Figure 12 illustrates the centerline velocity distribution within the tunnel at a fan airflow rate of 270,000 m3/s under Scenario 2, focusing on different fan inclined angles downstream of the fire source. By comparing and analyzing the centerline velocity at various cross-sections downstream of the fire source, we can further explore the impact of mobile fan positions on the longitudinal temperature distribution within the tunnel. When the fan is located 50 m from the fire source, as the distance increases, the centerline velocity within the tunnel gradually stabilizes. However, higher wind speeds are observed at the top of the tunnel section; this phenomenon is attributed to the arc-shaped physical model used in this study, where the airflow flows along the arc at the tunnel’s top, and centrifugal force causes the fluid to move outward, leading to a decrease in airflow pressure at the top, resulting in an increase in wind speed. As shown in Figure 12b, when the fan inclined angle is set to 5 degrees, higher wind speeds are observed in the top of the tunnel close to the fire source, which helps lower the ceiling temperature downstream; this can be confirmed by Figure 8c.

3.3. Analysis of the Thermal Back-Layering Length

The primary function of the fan is to accelerate air movement, thereby preventing smoke backflow. Therefore, during the smoke exhaust process, we should focus more on the state of smoke backflow. Figure 13 shows a schematic diagram of smoke movement under longitudinal ventilation. After rising due to thermal buoyancy and impacting the ceiling, the smoke will spread longitudinally along the tunnel. The movement of smoke upstream of the tunnel will be suppressed by the longitudinal airflow from the fan. Since the kinetic energy provided by the constant heat release rate is fixed, part of the kinetic energy of the smoke will be converted into frictional work and dissipated during movement [32]. When the dynamic force of the smoke flow balances with the ventilation static pressure, the reverse flow of smoke stops, and the distance from the smoke front to the fire source is referred to as the back-layering length.
A common method used in numerical simulations to determine the smoke back-layering length is the ceiling temperature tracking method. Minehiro et al. proposed that the distance from the location where the temperature increases by 5 K upstream to the fire source is the smoke back-layering length [33]. When the fan airflow volumes are 210,000 m3/h and 300,000 m3/h, the back-layering lengths measured using the temperature tracking method are 28.5 m and 12.5 m, respectively, as shown in Figure 14.
As shown in Figure 15, we selected two fan airflow values the same as in Section 3.2, one below the critical airflow and one above it, to explore the influence of different fan inclined angles on the back-layering length. We observed that under both airflow volumes, different fan inclined angles significantly affected the backflow of smoke. An inclined angle of 0 degrees shows the weakest suppression effect on smoke, with a back-layering length of 50 m, even when the airflow volumes reaches 300,000 m3/h.
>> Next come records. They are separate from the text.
-- ==== Sys2Proof/Machine/Delivery.lean ====
section
/-! DEFINITION. DELIVER pins: to a station (R159, R277, R280), to HBM (R160, R225, R265, R283), to compute scratch (R160, R234), to the
heat table (R97, R171), and the HBM-to-HBM copy of a checkpoint section (R186). -/

namespace Sys2Proof.Machine

/-- A DELIVER issues: its buffer is judged and read; `run` gives what a pin that is not void makes visible, for the chunk, or
for none where the buffer is MISSING. -/
def State.deliver (s : State) (st : Nat) (x : Issue) (busy notFree : State → Bool) (run : State → Option Chunk → State × List Upd) :
    State :=
  let p := x.pin
  let s := s.judgeRead st p.buf
  s.issuePin st x (firstRow (busy s) (notFree s) (!s.readable st p.buf)) (fun s void =>
    if void then s.flyHeld st x true (releaseUpd st p)
    else
      let r := run (s.gapIf st p) (s.chunkAt st p.buf)
      r.1.flyHeld st x false (r.2 ++ releaseUpd st p))

/-- The slots that a DELIVER to a station writes, the squares that it adds, its refusals and its saturations. -/
def State.stationUpds (s : State) (st : Nat) (p : Pin) (c : Option Chunk) : State × List Upd :=
  let w := s.stationWrites st p c
  let norm := fun (x : StSlot) => (show List Upd from
    if x.missing then []
    else [.norm p.portq (s.image.optim.entries.get default x.tensor).nset 0 x.tensor (sumNat (x.data.map squareUnits))])
  (s.saturated st 7 4 p.pitch p.chunk w.2.2,
   w.1.flatMap (fun e => Upd.slot p.portq e.1 e.2 :: norm e.2) ++
     (if w.2.1 = 0 then [] else [.count (stationCounter 5) (unitWord 0 p.portq 0) w.2.1]))

/-- DELIVER_TO_STATION (R277, R278, R280). -/
def State.deliverToStationPin (s : State) (stream : Nat) (x : Issue) : State :=
  let p := x.pin
  s.deliver stream x (fun _ => false)
    (fun s => (s.stationWrites stream p none).1.any (fun e => s.slotInUse p.portq e.1))
    (fun s c => s.stationUpds stream p c)

/-- The row DELIVER_TO_STATION. -/
def execDeliverToStation (stream : Nat) (s : State) : Host.Outcome State Fault Refusal :=
  answer s (s.runPin stream Pin.isToStation (fun x s => s.deliverToStationPin stream x))

/-- What a DELIVER to HBM makes visible (R160, R225, R265, R283). -/
def State.hbmUpds (s : State) (st : Nat) (p : Pin) (c : Option Chunk) : State × List Upd :=
  let md := s.pricking.mdescAt p.arg
  match s.installTarget st md with
  | some i => (s, [.install st i (match c with | some c => if c.null then none else some (c.data.take md.length) | none => none)])
  | none =>
    match c with
    | none => (s, [])
    | some c =>
      let k := (s.pitchOf p).kind
      if k = 2 ∨ k = 3 then
        (s, match s.picot p.pitch with | some q => [.mem md.base (s.picotBytes q)] | none => [])
      else if c.kind = 0 ∧ md.kind = 0 then
        let g := s.gradients st p.pitch p.chunk c
        (s.saturated st 7 4 p.pitch p.chunk g.2, [.mem md.base ((g.1.flatMap (leBytes 4)).take (md.length / 4 * 4))])
      else if c.null then (s, [])
      else (s, [.mem md.base (c.data.take md.length)])

/-- DELIVER_TO_HBM (R160). -/
def State.deliverToHbmPin (s : State) (stream : Nat) (x : Issue) : State :=
  let p := x.pin
  match s.installTarget stream (s.pricking.mdescAt p.arg) with
  | some i =>
    -- a void DELIVER of a table delivers nothing (R221)
    let s := s.judgeRead stream p.buf
    s.issuePin stream x (firstRow (s.resBusy [.movers stream]) false (!s.readable stream p.buf)) (fun s void =>
      let r := if void then (s, [Upd.install stream i none]) else (s.gapIf stream p).hbmUpds stream p (s.chunkAt stream p.buf)
      r.1.flyHeld stream x void (r.2 ++ releaseUpd stream p))
  | none => s.deliver stream x (fun s => s.resBusy [.movers stream]) (fun _ => false) (fun s c => s.hbmUpds stream p c)

/-- The row DELIVER_TO_HBM. -/
def execDeliverToHbm (stream : Nat) (s : State) : Host.Outcome State Fault Refusal :=
  answer s (s.runPin stream (fun p => p.isDeliver 32) (fun x s => s.deliverToHbmPin stream x))

/-- DELIVER_TO_COMPUTE_SCRATCH (R160, R234): a null or missing chunk leaves compute scratch as it is (R154, R158). -/
def State.deliverToComputeScratchPin (s : State) (stream : Nat) (x : Issue) : State :=
  let p := x.pin
  s.deliver stream x (fun _ => false) (fun _ => false) (fun s c =>
    (s, match c with
        | some c => if c.null then [] else [.scratch stream p.pitch p.chunk c.data]
        | none => []))

/-- The row DELIVER_TO_COMPUTE_SCRATCH. -/
def execDeliverToComputeScratch (stream : Nat) (s : State) : Host.Outcome State Fault Refusal :=
  answer s (s.runPin stream (fun p => p.isDeliver 33) (fun x s => s.deliverToComputeScratchPin stream x))

/-- What a DELIVER to the heat table makes visible (R97, R171): the codes, and the heats heard. -/
def State.heatUpds (s : State) (st : Nat) (p : Pin) (c : Chunk) : List Upd :=
  let md := s.pricking.mdescAt p.arg
  let t := md.base % 2 ^ 20
  let first := (s.image.policyOf t).heatBase + md.length
  let gs := if c.null then List.replicate c.elems 0 else c.ints.map Int.toNat
  (indexed gs).map (fun e => Upd.heat st (first + e.1) (heatCode e.2)) ++ [.heard st t (maxNat gs) gs.length]

/-- DELIVER_TO_HEAT_TABLE (R171). -/
def State.deliverToHeatTablePin (s : State) (stream : Nat) (x : Issue) : State :=
  let p := x.pin
  s.deliver stream x (fun _ => false) (fun _ => false) (fun s c =>
    (s, match c with | some c => s.heatUpds stream p c | none => []))

/-- The row DELIVER_TO_HEAT_TABLE. -/
def execDeliverToHeatTable (stream : Nat) (s : State) : Host.Outcome State Fault Refusal :=
  answer s (s.runPin stream (fun p => p.isDeliver 34) (fun x s => s.deliverToHeatTablePin stream x))

/-- DELIVER_COPY (R186): descriptor ARG is copied to descriptor ARG + 1; what cannot be read is not written. -/
def State.deliverCopyPin (s : State) (stream : Nat) (x : Issue) : State :=
  let p := x.pin
  s.issuePin stream x (firstRow (s.resBusy [.movers stream]) false false) (fun s void =>
    let a := s.pricking.mdescAt p.arg
    let b := s.pricking.mdescAt (p.arg + 1)
    let n := Nat.min a.length b.length
    if void then s.flyHeld stream x true []
    else if s.hbmFaulty a.base n then (s.hbmError (sliceSource 7 stream) a.base).flyHeld stream x false []
    else s.flyHeld stream x false [.mem b.base (s.hbmRead a.base n)])

/-- The row DELIVER_COPY. -/
def execDeliverCopy (stream : Nat) (s : State) : Host.Outcome State Fault Refusal :=
  answer s (s.runPin stream Pin.isCopy (fun x s => s.deliverCopyPin stream x))

end Sys2Proof.Machine
end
The distance of the fan from the fire source seems to have little effect on the back-layering length, although we only examined two distances in this study. When the airflow volume is below the critical volume, the back-layering length decreases with increasing inclined angles, at an inclined angle of 10 degrees, the back-layering length is the shortest, and further increasing the angle results in minimal change in the back-layering length. When the fan airflow exceeds the critical airflow, the shortest back-layering length of the smoke occurs at an inclined angle of 5 degrees, even reaching negative values. This indicates that a reasonable fan inclined angle should be selected according to different fan airflow volumes.
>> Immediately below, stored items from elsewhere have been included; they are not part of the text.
/-- A held count resumes when the upstream reaches it (R397). -/
def execBelayStallResume (upstream : Nat) (s : State) : Host.Outcome State Fault Refusal :=
  answer s (if s.power.standby ∧ s.belay.holdFor ∧ s.belay.st = .stalled ∧ s.count ≤ upstream then s.lockOn s.belay.cand else s)

/-- The candidate in use has failed and another is usable (R388): within 1 tick the receiver stays LOCKED, else it is a re-lock. -/
def State.changeCandidate (s : State) (u : Nat) : State :=
  if !s.power.standby ∨ s.belay.st ≠ .locked ∨ s.belayBlock.role = 2 ∨ s.usable s.belay.cand then s
  else
    match s.firstUsable with
    | some p => if u ≤ s.count + 1 ∧ s.count ≤ u + 1 then s.lockOn p else s.relock p u
    | none => s

/-- The row BELAY_CANDIDATE_CHANGE. -/
def execBelayCandidateChange (upstream : Nat) (s : State) : Host.Outcome State Fault Refusal := answer s (s.changeCandidate upstream)

/-! ### The machine root's reference (R394, R396) -/

/-- REFERENCE_INPUT_LOST: a LOCKED machine root on the reference input enters HOLDOVER. -/
def State.refLost (s : State) : State :=
  let s : State := { s with belay := { s.belay with refPresent := false } }
  if s.belayBlock.role = 2 ∧ !s.belayBlock.refsel ∧ s.belay.st = .locked then s.enterHoldover else s

/-- The row REFERENCE_INPUT_LOST. -/
def execReferenceInputLost (s : State) : Host.Outcome State Fault Refusal := answer s (if s.power.standby then s.refLost else s)

/-- REFERENCE_INPUT_PRESENT: the count of a machine root resumes from where it stood, or starts. -/
def State.refBack (s : State) : State :=
  let s : State := { s with belay := { s.belay with refPresent := true } }
  if s.belayBlock.role = 2 ∧ !s.belayBlock.refsel ∧ s.img.run.isSome then
    (match s.belay.st with
     | .acquire => s.rootStart
     | .holdover | .stalled => s.lockOn 63
     | .locked => s)
  else s

/-- The row REFERENCE_INPUT_PRESENT. -/
def execReferenceInputPresent (s : State) : Host.Outcome State Fault Refusal := answer s (if s.power.standby then s.refBack else s)

/-! ### Time between pods (R391 to R393). Times are in 1/192 tick. -/

/-- This instant as a time: 4 ns for each count (R392). -/
def State.ptpNow (s : State) : Int := (s.count : Int) * 192

/-- A PTP message put on the wire: kind 0 Sync, 1 Delay_Req, 3 Delay_Resp. -/
def State.ptpSend (s : State) (kind port seq : Nat) (time : Int) : State :=
  { s with belay := { s.belay with ptpOut := s.belay.ptpOut ++ [(kind, port, seq, time)] } }

/-- A carriage port that is UP. -/
def State.carriageUp (s : State) (p : Nat) : Bool := decide (32 ≤ p ∧ p < 36 ∧ (s.port p).link.st = .up)

/-- SYNC_SEND (R392): by the machine root, one-step, on a carriage port that is UP. -/
def execSyncSend (port : Nat) (s : State) : Host.Outcome State Fault Refusal :=
  answer s (if s.belayBlock.role = 2 ∧ s.belay.st = .locked ∧ s.carriageUp port then
    (let s' := s.ptpSend 0 port s.belay.ptpSeq s.ptpNow
     { s' with belay := { s'.belay with ptpSeq := (s'.belay.ptpSeq + 1) % 65536 } }) else s)

/-- DELAY_REQ_SEND (R392): by a pod root, on its upstream carriage port. -/
def execDelayReqSend (port : Nat) (s : State) : Host.Outcome State Fault Refusal :=
  answer s (if s.belayBlock.role = 1 ∧ s.candidates.contains port ∧ s.carriageUp port then
    (let s' := s.ptpSend 1 port s.belay.ptpSeq s.ptpNow
     { s' with belay := { s'.belay with ptpSeq := (s'.belay.ptpSeq + 1) % 65536, dreq := some (s.belay.ptpSeq, s.ptpNow) } }) else s)

/-- A message that this pod root takes: of its domain, from a candidate port. -/
def State.ptpMine (s : State) (m : PtpMsg) : Bool :=
  s.power.standby && s.belayBlock.role == 1 && m.domain == s.belayBlock.domain && s.candidates.contains m.port && s.carriageUp m.port

/-- A master-to-slave interval: the offset is what is left of it after the mean path delay; within ±14 ns (672 units) it is good (R393). -/
def State.takeSync (s : State) (ms : Int) : State :=
  let o := ms - s.belay.delay
  let good := decide (o.natAbs ≤ 672)
  { s with belay := { s.belay with
      ms := some ms, offset := o, phase := o, syncWait := none
      goodRun := if good then s.belay.goodRun + 1 else 0
      badRun := if good then 0 else s.belay.badRun + 1
      lastGood := if good then s.belay.count else s.belay.lastGood } }

/-- SYNC (R391, R392): one-step at once, two-step with its Follow_Up. -/
def State.syncIn (s : State) (m : PtpMsg) : State :=
  if !s.ptpMine m then s
  else if m.twoStep then { s with belay := { s.belay with syncWait := some (m.seq, m.stamp, m.time, m.correction) } }
  else s.takeSync (m.stamp - m.time - m.correction)

/-- The row SYNC. -/
def execSync (msg : PtpMsg) (s : State) : Host.Outcome State Fault Refusal := answer s (s.syncIn msg)

/-- FOLLOW_UP (R391): the precise origin of the two-step Sync with its sequenceId. -/
def State.followUpIn (s : State) (m : PtpMsg) : State :=
  match s.belay.syncWait with
  | some (q, stamp, _, corr) => if s.ptpMine m ∧ q = m.seq then s.takeSync (stamp - m.time - corr - m.correction) else s
  | none => s

/-- The row FOLLOW_UP. -/
def execFollowUp (msg : PtpMsg) (s : State) : Host.Outcome State Fault Refusal := answer s (s.followUpIn msg)

/-- DELAY_REQ (R392): the machine root answers with the time at which it came. -/
def execDelayReq (msg : PtpMsg) (s : State) : Host.Outcome State Fault Refusal :=
  answer s (if s.power.standby ∧ s.belayBlock.role = 2 ∧ msg.domain = s.belayBlock.domain ∧ s.carriageUp msg.port then
    s.ptpSend 3 msg.port msg.seq msg.stamp else s)

/-- DELAY_RESP (R391, R392): the mean path delay, from this and the last Sync. -/
def State.delayRespIn (s : State) (m : PtpMsg) : State :=
  match s.belay.dreq, s.belay.ms with
  | some (q, t3), some ms =>
    if s.ptpMine m ∧ q = m.seq ∧ m.peer = s.coord then
      { s with belay := { s.belay with delay := (ms + (m.time - t3 - m.correction)) / 2, dreq := none } }
    else s
  | _, _ => s

/-- The row DELAY_RESP. -/
def execDelayResp (msg : PtpMsg) (s : State) : Host.Outcome State Fault Refusal := answer s (s.delayRespIn msg)

end Sys2Proof.Machine
end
In practical engineering applications, the rapid control of smoke spread is crucial. When the fan airflow volume is 300,000 m3/h and the fan is 40 m away from the fire source, we observe a significant decrease in the smoke back-layering length when the fan inclined angle increases from horizontal to 5 degrees, dropping from 46 m to −3 m. As the inclined angle increased further, the smoke back-layering length also increased. At the critical airflow volume, an inclined angle of 5 degrees shows the most effective control of smoke. Increasing the angle beyond this point results in an increase in the back-layering length. “Fan 40” means the distance between the fire source and movable fan is 40 m. For the “Fan 50” condition, increasing the inclined angle from 5 degrees to 20 degrees led to an increase in the back-layering length from −2 m to 13 m, indicating a noticeable difference. At an inclined angle of 20 degrees, the distance of the fan from the fire source also significantly influences the smoke back-layering length; specifically, under “Fan 50” conditions, the back-layering length increases by 12 m compared to “Fan 40”. In conclusion, at the critical airflow volume, a fan inclined angle of 5° demonstrates the optimal control of smoke.
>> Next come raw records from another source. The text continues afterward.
/-- R25, R474, R475, Table 14-7: a fence, by a master or the command or effecter of management, takes effect on its slice at once: staging
is lost, pins are abandoned, its queues drain or stop, one FENCE cairn names who fenced it; other slices are as before. A slice that is
fenced stays as it is.
R25, R476, Table 14-26: management clears a fence in READY or HELD only; elsewhere the command is REFUSED and the write counted. The
slice stays fenced until its memories have been written to zero, and then is empty and free; after an uncorrectable error the engine fences
it again, whatever memory and address that error names.
Where the rules leave a point to the reader, it states the model's reading: log 4, 47. -/
def Obligations.FencesSetAndCleared : Prop :=
  (∀ (s : State) (i : Nat), i < 8 → i < s.slices.length → i < s.seq.issue.length → s.power.standby = true →
    ((s.slice i).fenced = false →
      (∀ m, s.may m true = true → ∃ t, exec (.glbFenceWrite m (2 ^ i)) s = .next t ∧ Fenced s i (originator m) 0 t) ∧
      (∃ t, exec (.fence (2 ^ i)) s = .next t ∧ Fenced s i 2 0 t ∧ t.out.reply = [0]) ∧
      (∃ t, exec (.setStateEffecterStates (.fence i) true) s = .next t ∧ Fenced s i 2 0 t ∧ t.out.reply = [0])) ∧
    ((s.slice i).fenced = true → Inv s → ∀ m, exec (.glbFenceWrite m (2 ^ i)) s = .next s)) ∧
  (∀ (s : State) (i : Nat), i < 8 → i < s.slices.length → i < s.seq.issue.length →
    (∀ c, s.power.standby = true → c = .mgtUnfence .mgmt (2 ^ i) ∨ c = .unfence (2 ^ i) ∨ c = .setStateEffecterStates (.fence i) false →
      (s.power.st = .ready ∨ s.power.st = .held → (s.slice i).fenced = true → (s.slice i).clearing = false →
        ∃ t, exec c s = .next t ∧ (t.slice i).clearing = true ∧ (t.slice i).fenced = true ∧ t.power = s.power ∧ t.cairn = s.cairn) ∧
      (s.power.st ≠ .ready → s.power.st ≠ .held → ∃ t, exec c s = .next t ∧ (t.slice i).fenced = (s.slice i).fenced ∧
        (t.slice i).clearing = (s.slice i).clearing ∧ (c ≠ .mgtUnfence .mgmt (2 ^ i) → t.out.reply = [1]))) ∧
    (Inv s → exec (.mgtUnfence .host (2 ^ i)) s = .next s) ∧
    ((s.slice i).clearing = true →
      (∃ t, exec (.fenceClearReinitDone i true) s = .next t ∧ (t.slice i).fenced = false ∧ (t.slice i).clearing = false ∧ (t.slice i).bufs = [] ∧
        (t.slice i).opens = [] ∧ (t.slice i).tiles = [] ∧ (t.slice i).heat = [] ∧ (t.anc.trans.get [] i) = [] ∧ t.cairn = s.cairn) ∧
      (∃ t mem addr, exec (.fenceClearReinitDone i false) s = .next t ∧ (t.slice i).fenced = true ∧ (t.slice i).clearing = false ∧
        t.cairn = (s.cairn.submit s.power.cycles ⟨0x08, sliceSource 0 i, 0, mem, addr⟩ s.stamp).submit s.power.cycles
          ⟨0x16, sliceSource 0 i, 0, 3, 0x08⟩ s.stamp)) ∧
    (∀ cause, s.coreUp = true → (s.slice i).fenced = false → ∃ t, exec (.dieToDieLinkDown i cause) s = .next t ∧ (t.slice i).fenced = true ∧
      t.cairn = (s.cairn.submit s.power.cycles ⟨0x03, source 0xA i, 0, cause, 0⟩ s.stamp).submit s.power.cycles
        ⟨0x16, sliceSource 0 i, 0, 3, 0x03⟩ s.stamp))

/-- The receiver as LOCKED on a candidate, its runs begun again (R394). -/
def LockedOn (s : State) (cand : Nat) : State :=
  { s with belay := { s.belay with
    st := .locked, cand := cand, goodRun := 0, badRun := 0, disagree := 0, lastGood := s.belay.count, holdFor := false } }

/-- R394, R395, R396, Table 11-3: out of LOCKED the receiver goes to HOLDOVER, and from there after HOLD ticks, not sooner, to STALLED, each
with its LINK-DOWN cairn of the belay receiver; ACQUIRE ends with 4 good markers, 16 Syncs at a pod root, and the count is the upstream's; a
machine root counts from BLY_ROOT_START while its reference is there, holds over without it, and resumes from where it stood.
R388, R397: a re-lock, out of HOLDOVER or STALLED, or when another candidate replaces one that failed. Outside RUNNING, with no launch
stepped over, the count is the upstream's. In RUNNING a difference of at most 1 leaves the count; an upstream that is behind stalls it until it
is reached; one ahead by up to 2^26 makes the count step to it; a greater difference leaves RUNNING for HELD, cause 9, and drops the requests.
Where the rules leave a point to the reader, it states the model's reading: log 28, 58. -/
def Obligations.BelayReceiver : Prop :=
  (∀ (s : State) (u : Nat), s.power.standby = true →
    (∀ h, h = State.raise { s with belay := { s.belay with st := .holdover, hoStart := s.belay.count, goodRun := 0 } } 0x03 (source 2 0) 4 5 0 →
      (s.belay.st = .locked → s.belayBlock.role = 0 → s.usable s.belay.cand = true ∨ s.firstUsable.isSome = true → s.belay.badRun < 2 →
        s.belay.disagree < 2 →
        (s.belay.lastGood + 2304 ≤ s.belay.count → exec .belayHoldover s = nextOf s h) ∧
        (s.belay.count < s.belay.lastGood + 2304 → Inv s → exec .belayHoldover s = .next s)) ∧
      (s.belay.st = .locked → s.belayBlock.role = 0 → 2 ≤ s.belay.badRun ∨ 2 ≤ s.belay.disagree ∨
        (s.usable s.belay.cand = false ∧ s.firstUsable = none) → exec .belayHoldover s = nextOf s h)) ∧
    (s.belay.st = .holdover →
      (s.belay.hoStart + s.belayBlock.hold ≤ s.belay.count → exec .belayStall s = (nextOf s
        (State.raise { s with belay := { s.belay with st := .stalled, holdFor := false } } 0x03 (source 2 0) 5 5 0))) ∧
      (s.belay.count < s.belay.hoStart + s.belayBlock.hold → Inv s → exec .belayStall s = .next s)) ∧
    (∀ p, s.belay.st = .acquire → s.img.run.isSome = true → s.belayBlock.role < 2 → s.firstUsable = some p →
      ((if s.belayBlock.role = 1 then 16 else 4) ≤ s.belay.goodRun →
        exec (.belayAcquireLock u) s = nextOf s (LockedOn { s with belay := { s.belay with count := u } } p)) ∧
      (s.belay.goodRun < (if s.belayBlock.role = 1 then 16 else 4) → Inv s → exec (.belayAcquireLock u) s = .next s)) ∧
    (s.belay.st = .stalled → s.belay.holdFor = true →
      (s.belay.count ≤ u → exec (.belayStallResume u) s = nextOf s (LockedOn s s.belay.cand)) ∧
      (u < s.belay.count → Inv s → exec (.belayStallResume u) s = .next s)) ∧
    (s.belayBlock.role = 2 → s.belayBlock.refsel = false →
      (s.belay.st = .locked → exec .referenceInputLost s = (nextOf s (State.raise
        { s with belay := { s.belay with refPresent := false, st := .holdover, hoStart := s.belay.count, goodRun := 0 } } 0x03 (source 2 0) 4 5 0))) ∧
      (s.img.run.isSome = true → s.belay.st = .holdover ∨ s.belay.st = .stalled →
        exec .referenceInputPresent s = nextOf s (LockedOn { s with belay := { s.belay with refPresent := true } } 63)) ∧
      (s.img.run.isSome = true → s.belay.st = .acquire → exec .referenceInputPresent s = nextOf s (LockedOn { s with
        belay := { s.belay with refPresent := true, rooted := true, count := s.reg64 0x10020 } } 63)))) ∧
  (∀ (s : State) (p u c : Nat), s.power.standby = true → s.belayBlock.role ≠ 2 → p ∈ s.candidates → s.usable p = true → c = s.belay.count →
    (∀ k, (k = .belayRelock p u ∧ (s.belay.st = .holdover ∨ (s.belay.st = .stalled ∧ s.belay.holdFor = false))) ∨
        (k = .belayCandidateChange u ∧ s.belay.st = .locked ∧ s.usable s.belay.cand = false ∧ s.firstUsable = some p ∧ (c + 1 < u ∨ u + 1 < c)) →
      (s.power.st ≠ .running → s.power.st ≠ .ready ∨ s.req.launchOn = false →
        exec k s = nextOf s (LockedOn { s with belay := { s.belay with count := u } } p)) ∧
      (s.power.st = .running →
        (u ≤ c + 1 → c ≤ u + 1 → exec k s = nextOf s (LockedOn s p)) ∧
        (u + 1 < c → c ≤ u + 2 ^ 26 → ∃ t, exec k s = .next t ∧ t.belay.st = .stalled ∧ t.belay.count = c ∧ t.belay.holdFor = true ∧
          t.belay.cand = p ∧ t.seq.flights = s.seq.flights ∧ t.power = s.power) ∧
        (c + 1 < u → u ≤ c + 2 ^ 26 → ∃ t, exec k s = .next t ∧ t.belay.st = .locked ∧ t.belay.count = u ∧ t.belay.cand = p) ∧
        (c + 2 ^ 26 < u ∨ u + 2 ^ 26 < c → ∃ t, exec k s = .next t ∧ t.belay.st = .locked ∧ t.belay.count = u ∧ t.power.st = .held ∧
          t.power.cause = 9 ∧ t.seq.flights = [] ∧ t.req.launchOn = false ∧ t.req.bivOn = false ∧ t.req.stopOn = false ∧
          t.cairn = s.cairn.submit s.power.cycles ⟨0x03, source 2 0, 7, 5, 0⟩ s.stamp))) ∧
    (s.belay.st = .locked → s.usable s.belay.cand = false → s.firstUsable = some p → u ≤ c + 1 → c ≤ u + 1 →
      exec (.belayCandidateChange u) s = nextOf s (LockedOn s p)) ∧
    (s.belay.st = .locked → s.usable s.belay.cand = true → Inv s → exec (.belayCandidateChange u) s = .next s))

/-- A group is REFUSED: CONFORMANCE is raised, and the engine is HELD, its pins and requests dropped (R120, R121, R431, Table 13-1). -/
def GroupRefused (s : State) (g refuse qual b : Nat) (t : State) : Prop :=
  t.groupQ g = { s.groupQ g with st := 3, refuse := refuse } ∧ t.power.st = .held ∧ t.power.cause = 7 ∧ t.seq.flights = [] ∧ t.seq.running = false ∧
  t.req.launchOn = false ∧ t.cairn = s.cairn.submit s.power.cycles ⟨0x15, source 4 g, qual, g, b⟩ s.stamp ∧
  (∀ k, k ≠ g → t.groupQ k = s.groupQ k)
Figure 16 shows the change in the back-layering length of smoke under two fan inclined angles. When the heat release rate of the fire in the tunnel remains constant, it means that the total amount of smoke generated by the combustion and the kinetic energy driving the spread of smoke are fixed. Consequently, in the absence of longitudinal airflow, the velocity of smoke reverse flow remains constant. As the ventilation speed inside the tunnel increases, the resistance of longitudinal airflow to smoke also increases, leading to a more pronounced inhibition effect on smoke reverse flow. Therefore, for both “Fan 40” and “Fan 50” conditions, we observed a significant decrease in the back-layering length with increasing tunnel airflow volumes, but this decrease was more pronounced when the inclined angle was 5 degrees. At lower airflow volumes, an inclined angle of 10 degrees appeared to have a better smoke suppression effect, with the back-layering length almost half of that of 5 degrees. As the airflow volume increased, this “difference” gradually diminished, and eventually, the back-layering length at 5 degrees became even shorter than that at 10 degrees. Based on the analysis above, we can provide some recommendations for smoke control using mobile fans in tunnel fire scenarios: when a fire occurs in the tunnel, activating mobile fans and dynamically adjusting the fan inclined angle as the exhaust air volume increases will yield better control effects.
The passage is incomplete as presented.